We have also watched as Khanyi Mbau, a socialite and television personality South Africans love, transformed into a paler version of herself before the public’s eyes. In spite of public criticism and outrage, she openly speaks about bleaching her skin amongst other cosmetic surgeries she has gone through in the last few years. This trend also came into international spotlight recently when Blac Chyna, an American reality star, flew to Nigeria to do publicity for a bleaching agent she was a brand ambassador for. Nigeria is regarded as one of the biggest markets for such products, even with global brands like Nivea and Dove positioning themselves in that market as products that give their users ‘fairer skin’ because that’s what the consumers are looking for.
This kind of mainstream showcase of skin bleaching normalises this culture by almost romanticising those who pursue such procedures. There hasn’t been enough critical discussion aimed at uncovering why the people in question and the many who do it secretly still feel so strongly about bleaching. The current conversation around this serves to demonise those who do it, while on the other hand continuing to promote a culture that marginalises darker-skinned people of colour.
There is still a desire for lighter skin because there is lack of diverse representation when it comes to the personalities that come onto our screens, lighter-skinned people seem to gain favour and get more opportunities when it comes to getting the television, modelling and movie roles. Lighter-skinned black people are seen as more acceptable, so they are the ones most likely to be seen spread out on the front covers of popular fashion magazines as celebrities and influencers.
Even as a child, I remember seeing black elders in Limpopo—North of South Africa where it gets very hot, who used to put red mud or shoe polish, or a white product called “colour-mine” on their skin to avoid getting “burned” when they were outside to substitute for bleaching products. Others would wear plastic bags beneath their clothing in the midst of blazingly hot summers in an attempt to “sweat out” their darker complexions.

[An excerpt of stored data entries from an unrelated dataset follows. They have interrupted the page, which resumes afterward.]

-- ==== Sys2Proof/Laws/Machine.lean ====
section
/-! SUPPORT. One lemma per shared operation saying what it can do, and the inversion of `exec`,
`performAccess` and `step` that whole-machine claims are derived from. -/

namespace Sys2Proof.Machine

/-! ### The range check -/

@[simp] theorem operandOffset_eq (s : State) : operandOffset s = s.a0.toNat := rfl

@[simp] theorem operandCount_eq (s : State) : operandCount s = s.a1.toNat := rfl

theorem guardRange_of_le {s t : State} {off n : Nat} (h : off + n ≤ s.fbLen.toNat) :
    guardRange s off n t = .next t := by
  simp [guardRange, rangeOK, h]

theorem guardRange_of_lt {s t : State} {off n : Nat} (h : s.fbLen.toNat < off + n) :
    guardRange s off n t = .next (raiseFault .range s) := by
  simp [guardRange, rangeOK, show ¬(off + n ≤ s.fbLen.toNat) by omega]

/-! ### DECODE -/

/-- What recording a parse leaves alone: every register but STATUS and the F_ registers. -/
@[simp] theorem recordParse_fields (base : Nat) (p : Parse) (s : State) :
    (recordParse base p s).cmd = s.cmd ∧ (recordParse base p s).fault = s.fault ∧
    (recordParse base p s).fcause = s.fcause ∧ (recordParse base p s).a0 = s.a0 ∧
    (recordParse base p s).a1 = s.a1 ∧ (recordParse base p s).crc = s.crc ∧
    (recordParse base p s).cw = s.cw ∧ (recordParse base p s).fbLen = s.fbLen ∧
    (recordParse base p s).fb = s.fb ∧ (recordParse base p s).config = s.config ∧
    (recordParse base p s).draws = s.draws ∧ (recordParse base p s).pending = s.pending ∧
    (recordParse base p s).replies = s.replies := by
  cases p <;> repeat' constructor

/-- VALID after a recorded parse is 1 exactly when its result is Ok (R26, R142 to R144). -/
theorem recordParse_valid (base : Nat) (p : Parse) (s : State) :
    (recordParse base p s).valid = decide ((recordParse base p s).result = .ok) := by
  cases p <;> rfl

@[simp] theorem decodeAt_fields (s : State) (base : Nat) :
    (decodeAt s base).cmd = s.cmd ∧ (decodeAt s base).fault = s.fault ∧
    (decodeAt s base).fcause = s.fcause ∧ (decodeAt s base).a0 = s.a0 ∧
    (decodeAt s base).a1 = s.a1 ∧ (decodeAt s base).crc = s.crc ∧
    (decodeAt s base).cw = s.cw ∧ (decodeAt s base).fbLen = s.fbLen ∧
    (decodeAt s base).fb = s.fb ∧ (decodeAt s base).config = s.config ∧
    (decodeAt s base).pending = s.pending ∧ (decodeAt s base).replies = s.replies := by
  simp [decodeAt]

/-- The seven header bytes after the sync bytes continue the same run of reads. -/
theorem byteRead_add (fb : Memory) (draws a k i : Nat) :
    byteRead fb (draws + unwritten fb a k) (a + k) i = byteRead fb draws a (k + i) := by
  simp only [byteRead, unwritten_add, Nat.add_assoc]

/-- `fromBytes16` of two bytes is their concatenation, first byte most significant (R120). -/
theorem fromBytes16_pair (a b : Byte) : fromBytes16 [a, b] = a ++ b := by
  apply BitVec.eq_of_toNat_eq
  have := a.isLt
  have := b.isLt
  simp only [fromBytes16, fromBytes, List.foldl, BitVec.toNat_ofNat, BitVec.toNat_append]
  rw [← Nat.shiftLeft_add_eq_or_of_lt b.isLt, Nat.shiftLeft_eq]
  omega

/-- `fromBytes32` of four bytes is their concatenation (R120). -/
theorem fromBytes32_quad (a b c d : Byte) : fromBytes32 [a, b, c, d] = a ++ b ++ c ++ d := by
  apply BitVec.eq_of_toNat_eq
  have := a.isLt
  have := b.isLt
  have := c.isLt
  have := d.isLt
  simp only [fromBytes32, fromBytes, List.foldl, BitVec.toNat_ofNat, BitVec.toNat_append]
  rw [← Nat.shiftLeft_add_eq_or_of_lt b.isLt, ← Nat.shiftLeft_add_eq_or_of_lt c.isLt,
    ← Nat.shiftLeft_add_eq_or_of_lt d.isLt]
  simp only [Nat.shiftLeft_eq]
  omega

/-- The header that DECODE extracts, field by field from the bytes it reads (R76, R140 step 3). -/
def headerAt (fb : Memory) (draws base : Nat) : Header where
  ver := byteRead fb draws base 2
  typ := byteRead fb draws base 3
  seq := byteRead fb draws base 4
  cmd := byteRead fb draws base 5 ++ byteRead fb draws base 6
  len := byteRead fb draws base 7 ++ byteRead fb draws base 8

theorem bytesRead_two (fb : Memory) (draws a : Nat) :
    bytesRead fb draws a 2 = [byteRead fb draws a 0, byteRead fb draws a 1] := rfl

/-- `parseFb` in closed form: the strict order of R140 over the bytes of R145. -/
theorem parseFb_eq (fb : Memory) (draws base L : Nat) :
    parseFb fb draws base L =
      if L < 11 then (.tooShort, draws)
      else if ¬(byteRead fb draws base 0 = 0xAA#8 ∧ byteRead fb draws base 1 = 0x55#8) then
        (.badSync, draws + unwritten fb base 2)
      else if L < 11 + (headerAt fb draws base).len.toNat then
        (.incomplete (headerAt fb draws base), draws + unwritten fb base 9)
      else
        (.ok (headerAt fb draws base)
          (byteRead fb (draws + unwritten fb base 9) (base + 9 + (headerAt fb draws base).len.toNat) 0 ++
            byteRead fb (draws + unwritten fb base 9) (base + 9 + (headerAt fb draws base).len.toNat) 1),
          draws + unwritten fb base 9 +
            unwritten fb (base + 9 + (headerAt fb draws base).len.toNat) 2) := by
  have hdr : Header.ofBytes (bytesRead fb (draws + unwritten fb base 2) (base + 2) 7) =
      headerAt fb draws base := by
    have : bytesRead fb (draws + unwritten fb base 2) (base + 2) 7 =
        [byteRead fb draws base 2, byteRead fb draws base 3, byteRead fb draws base 4,
          byteRead fb draws base 5, byteRead fb draws base 6, byteRead fb draws base 7,
          byteRead fb draws base 8] := by
      simp [bytesRead, List.range_succ, byteRead_add]
    simp [this, Header.ofBytes, headerAt, fromBytes16_pair]
  have d9 : draws + unwritten fb base 2 + unwritten fb (base + 2) 7 = draws + unwritten fb base 9 := by
    rw [Nat.add_assoc, ← unwritten_add]
  simp only [parseFb, readBytes_eq, hdr, d9, Header.frameLen, headerSize, checksumSize, minFrame,
    bytesRead_two, fromBytes16_pair, sync1, sync2, ne_eq, List.cons.injEq, and_true,
    show 9 + (headerAt fb draws base).len.toNat + 2 = 11 + (headerAt fb draws base).len.toNat by omega]

/-! ### What a command, an access and a step can do -/

/-- Every next state of a command: NOP and CRC_INIT, CRC_BYTE and the ranged commands in range, or a RANGE
fault. -/
theorem exec_cases (i : Instr) (s : State) :
    (∃ n, rangeOf s i = some n ∧ s.fbLen.toNat < s.a0.toNat + n ∧
      exec i s = .next (raiseFault .range s)) ∨
    ((∀ n, rangeOf s i = some n → s.a0.toNat + n ≤ s.fbLen.toNat) ∧
      ((i = .nop ∧ exec i s = .next s) ∨
       ((i = .crcInit ∨ i = .crcByte ∨ i = .crcBuf ∨ i = .crcAcc) ∧
          ∃ c d, exec i s = .next { s with crc := c, draws := d }) ∨
       ((i = .ldU16 ∨ i = .ldI16 ∨ i = .ldF32) ∧
          ∃ w d, exec i s = .next { s with cw := w, draws := d }) ∨
       ((i = .stU16 ∨ i = .stI16 ∨ i = .stF32) ∧
          ∃ bs, rangeOf s i = some bs.length ∧ exec i s = .next (memWrite s s.a0.toNat bs)) ∨
       (i = .decodeFrame ∧ exec i s = .next (decodeAt s s.a0.toNat)))) := by
  have key : ∀ (n : Nat) (t : State), rangeOf s i = some n → exec i s = guardRange s s.a0.toNat n t →
      (s.fbLen.toNat < s.a0.toNat + n ∧ exec i s = .next (raiseFault .range s)) ∨
      (s.a0.toNat + n ≤ s.fbLen.toNat ∧ exec i s = .next t) := by
    intro n t _ ht
    rcases Nat.lt_or_ge s.fbLen.toNat (s.a0.toNat + n) with h | h
    · exact .inl ⟨h, by rw [ht, guardRange_of_lt h]⟩
    · exact .inr ⟨h, by rw [ht, guardRange_of_le h]⟩
  cases i
  case nop => exact .inr ⟨by simp [rangeOf], .inl ⟨rfl, rfl⟩⟩
  case crcInit => exact .inr ⟨by simp [rangeOf], .inr (.inl ⟨by simp, _, s.draws, rfl⟩)⟩
  case crcByte => exact .inr ⟨by simp [rangeOf], .inr (.inl ⟨by simp, _, s.draws, rfl⟩)⟩
  case crcBuf =>
    rcases key _ _ rfl rfl with ⟨h, e⟩ | ⟨h, e⟩
    · exact .inl ⟨_, rfl, h, e⟩
    · exact .inr ⟨by simpa [rangeOf] using h, .inr (.inl ⟨by simp, _, _, e⟩)⟩
  case crcAcc =>
    rcases key _ _ rfl rfl with ⟨h, e⟩ | ⟨h, e⟩
    · exact .inl ⟨_, rfl, h, e⟩
    · exact .inr ⟨by simpa [rangeOf] using h, .inr (.inl ⟨by simp, _, _, e⟩)⟩
  case ldU16 =>
    rcases key _ _ rfl rfl with ⟨h, e⟩ | ⟨h, e⟩
    · exact .inl ⟨_, rfl, h, e⟩
    · exact .inr ⟨by simpa [rangeOf] using h, .inr (.inr (.inl ⟨by simp, _, _, e⟩))⟩
  case ldI16 =>
    rcases key _ _ rfl rfl with ⟨h, e⟩ | ⟨h, e⟩
    · exact .inl ⟨_, rfl, h, e⟩
    · exact .inr ⟨by simpa [rangeOf] using h, .inr (.inr (.inl ⟨by simp, _, _, e⟩))⟩
  case ldF32 =>
    rcases key _ _ rfl rfl with ⟨h, e⟩ | ⟨h, e⟩
    · exact .inl ⟨_, rfl, h, e⟩
    · exact .inr ⟨by simpa [rangeOf] using h, .inr (.inr (.inl ⟨by simp, _, _, e⟩))⟩
  case stU16 =>
    rcases key _ _ rfl rfl with ⟨h, e⟩ | ⟨h, e⟩
    · exact .inl ⟨_, rfl, h, e⟩
    · exact .inr ⟨by simpa [rangeOf] using h, .inr (.inr (.inr (.inl ⟨by simp, _, rfl, e⟩)))⟩
  case stI16 =>
    rcases key _ _ rfl rfl with ⟨h, e⟩ | ⟨h, e⟩
    · exact .inl ⟨_, rfl, h, e⟩
    · exact .inr ⟨by simpa [rangeOf] using h, .inr (.inr (.inr (.inl ⟨by simp, _, rfl, e⟩)))⟩
  case stF32 =>
    rcases key _ _ rfl rfl with ⟨h, e⟩ | ⟨h, e⟩
    · exact .inl ⟨_, rfl, h, e⟩
    · exact .inr ⟨by simpa [rangeOf] using h, .inr (.inr (.inr (.inl ⟨by simp, _, rfl, e⟩)))⟩
  case decodeFrame =>
    rcases Nat.lt_or_ge s.fbLen.toNat s.a0.toNat with h | h
    · exact .inl ⟨0, rfl, by omega, by simp [exec, execDecodeFrame, operandOffset, h]⟩
    · exact .inr ⟨by simpa [rangeOf] using h, .inr (.inr (.inr (.inr ⟨rfl, by
        simp [exec, execDecodeFrame, operandOffset, show ¬(s.fbLen.toNat < s.a0.toNat) by omega]⟩)))⟩

/-- The decoder reads exactly the opcodes, each as its command. -/
theorem decode_encode (i : Instr) : decode (encode i) = .ok i := by cases i <;> rfl

theorem eq_encode_of_decode {v : Word} {i : Instr} (h : decode v = .ok i) : v = encode i := by
  have key : ∀ p ∈ opcodeMap, p.1 = encode p.2 := by decide
  simp only [decode] at h
  split at h
  · rename_i j hj
    obtain rfl : j = i := by simpa using h
    obtain ⟨l₁, l₂, hl, -⟩ := List.lookup_eq_some_iff.mp hj
    exact key (v, j) (by simp [hl])
  · simp at h

/-- A write to CMD of the opcode of `i`. -/
theorem issueCommand_encode (i : Instr) (s : State) :
    issueCommand (encode i) s = exec i { s with cmd := encode i } := by
  simp [issueCommand, decode_encode]

/-- A write to CMD of a value that is no opcode. -/
theorem issueCommand_illegal {v : Word} (h : ∀ i, v ≠ encode i) (s : State) :
    issueCommand v s = .next (raiseFault .illegalOp { s with cmd := v }) := by
  simp only [issueCommand]
  cases hd : decode v with
  | ok i => exact absurd (eq_encode_of_decode hd) (h i)
  | error e => rfl

/-- A write to CMD either issues a command or is illegal (R70, R73). -/
theorem cmdWrite_cases (v : Word) : (∃ i, v = encode i) ∨ ∀ i, v ≠ encode i := by
  by_cases h : ∃ i, v = encode i
  · exact .inl h
  · exact .inr fun i hi => h ⟨i, hi⟩

/-- A register write, by index (R22, R23): CMD; A0; A1; CW; FB_LEN; or nothing. -/
theorem regWrite_cases (r : RegIndex) (v : Word) (s : State) :
    (r = 0x00#6 ∧ regWrite r v s = issueCommand v s) ∨
    (r = 0x02#6 ∧ regWrite r v s = .next { s with a0 := v }) ∨
    (r = 0x03#6 ∧ regWrite r v s = .next { s with a1 := v }) ∨
    (r = 0x05#6 ∧ regWrite r v s = .next { s with cw := v }) ∨
    (r = 0x06#6 ∧ regWrite r v s = .next (writeFbLen v s)) ∨
    ((r.toNat = 1 ∨ r.toNat = 4 ∨ 7 ≤ r.toNat) ∧ regWrite r v s = .next s) := by
  by_cases hr : r.toNat < 17
  · obtain ⟨k, hk, rfl⟩ : ∃ k < 17, r = BitVec.ofNat 6 k := ⟨r.toNat, hr, by simp⟩
    interval_cases k
    · exact .inl ⟨rfl, rfl⟩
    · exact .inr (.inr (.inr (.inr (.inr ⟨by decide, rfl⟩))))
    · exact .inr (.inl ⟨rfl, rfl⟩)
    · exact .inr (.inr (.inl ⟨rfl, rfl⟩))
    · exact .inr (.inr (.inr (.inr (.inr ⟨by decide, rfl⟩))))
    · exact .inr (.inr (.inr (.inl ⟨rfl, rfl⟩)))
    · exact .inr (.inr (.inr (.inr (.inl ⟨rfl, rfl⟩))))
    all_goals exact .inr (.inr (.inr (.inr (.inr ⟨by decide, rfl⟩))))
  · have h : RegName.ofIndex r = none := by
      simp only [RegName.ofIndex]
      exact List.getElem?_eq_none (by simp [registerMap]; omega)
    exact .inr (.inr (.inr (.inr (.inr ⟨by omega, by simp [regWrite, h]⟩))))

theorem step_nil {s : State} (h : s.pending = []) : step s = .next s := by
  simp [step, stepAccess, h]

theorem step_cons {s : State} {a : Access} {rest : List Access} (h : s.pending = a :: rest) :
    step s = performAccess a { s with pending := rest } := by
  simp [step, stepAccess, h]

/-- The write of an opcode to CMD as the next access: the command runs, with CMD already written (R70). -/
theorem step_issue {s : State} {i : Instr} {rest : List Access} (h : s.pending = issue i :: rest) :
    step s = exec i { s with pending := rest, cmd := encode i } := by
  rw [step_cons h]
  show issueCommand (encode i) _ = _
  rw [issueCommand_encode]

/-- A run goes on from the next state of its first step. -/
theorem run_succ {k : Nat} {s t : State} (h : step s = .next t) :
    Host.Core.run core (k + 1) s = Host.Core.run core k t := by
  have h' : core.step s = .next t := h
  have := Host.Core.run.eq_2 core s k
  rw [h'] at this
  exact this

/-! ### Reading and folding a range in two parts -/

theorem bytesRead_add (fb : Memory) (d a n m : Nat) :
    bytesRead fb d a (n + m) = bytesRead fb d a n ++ bytesRead fb (d + unwritten fb a n) (a + n) m := by
  simp only [bytesRead, List.range_add, List.map_append, List.map_map]
  congr 1
  exact List.map_congr_left fun i _ => (byteRead_add fb d a n i).symm

theorem crcFold_append (c : Half) (a b : List Byte) : crcFold c (a ++ b) = crcFold (crcFold c a) b := by
  induction a generalizing c with
  | nil => rfl
  | cons x a ih => exact ih _

end Sys2Proof.Machine
end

Colourism is an intersectional feminist issue we should care about and address because its existence continues to feed into a racist system that has convinced black people they are inferior. It’s also an issue that mainly affects women when they are already being marginalised by a systemically patriarchal society. We see this even in the way brands that market within the skin lightening space target mainly women, contributing to a culture that makes women feel like they need to change who and what they are for the pleasures of the male gaze. We therefore have advertising that gives off the impression that lighter skin would make them more sexually appealing because of their proximity to whiteness.
But the reality is no matter where we imagine ourselves to be in the hierarchy of blackness, we are all still fighting for the crumbs at the bottom of the pit while those we aspire to look like, live lavishly above us.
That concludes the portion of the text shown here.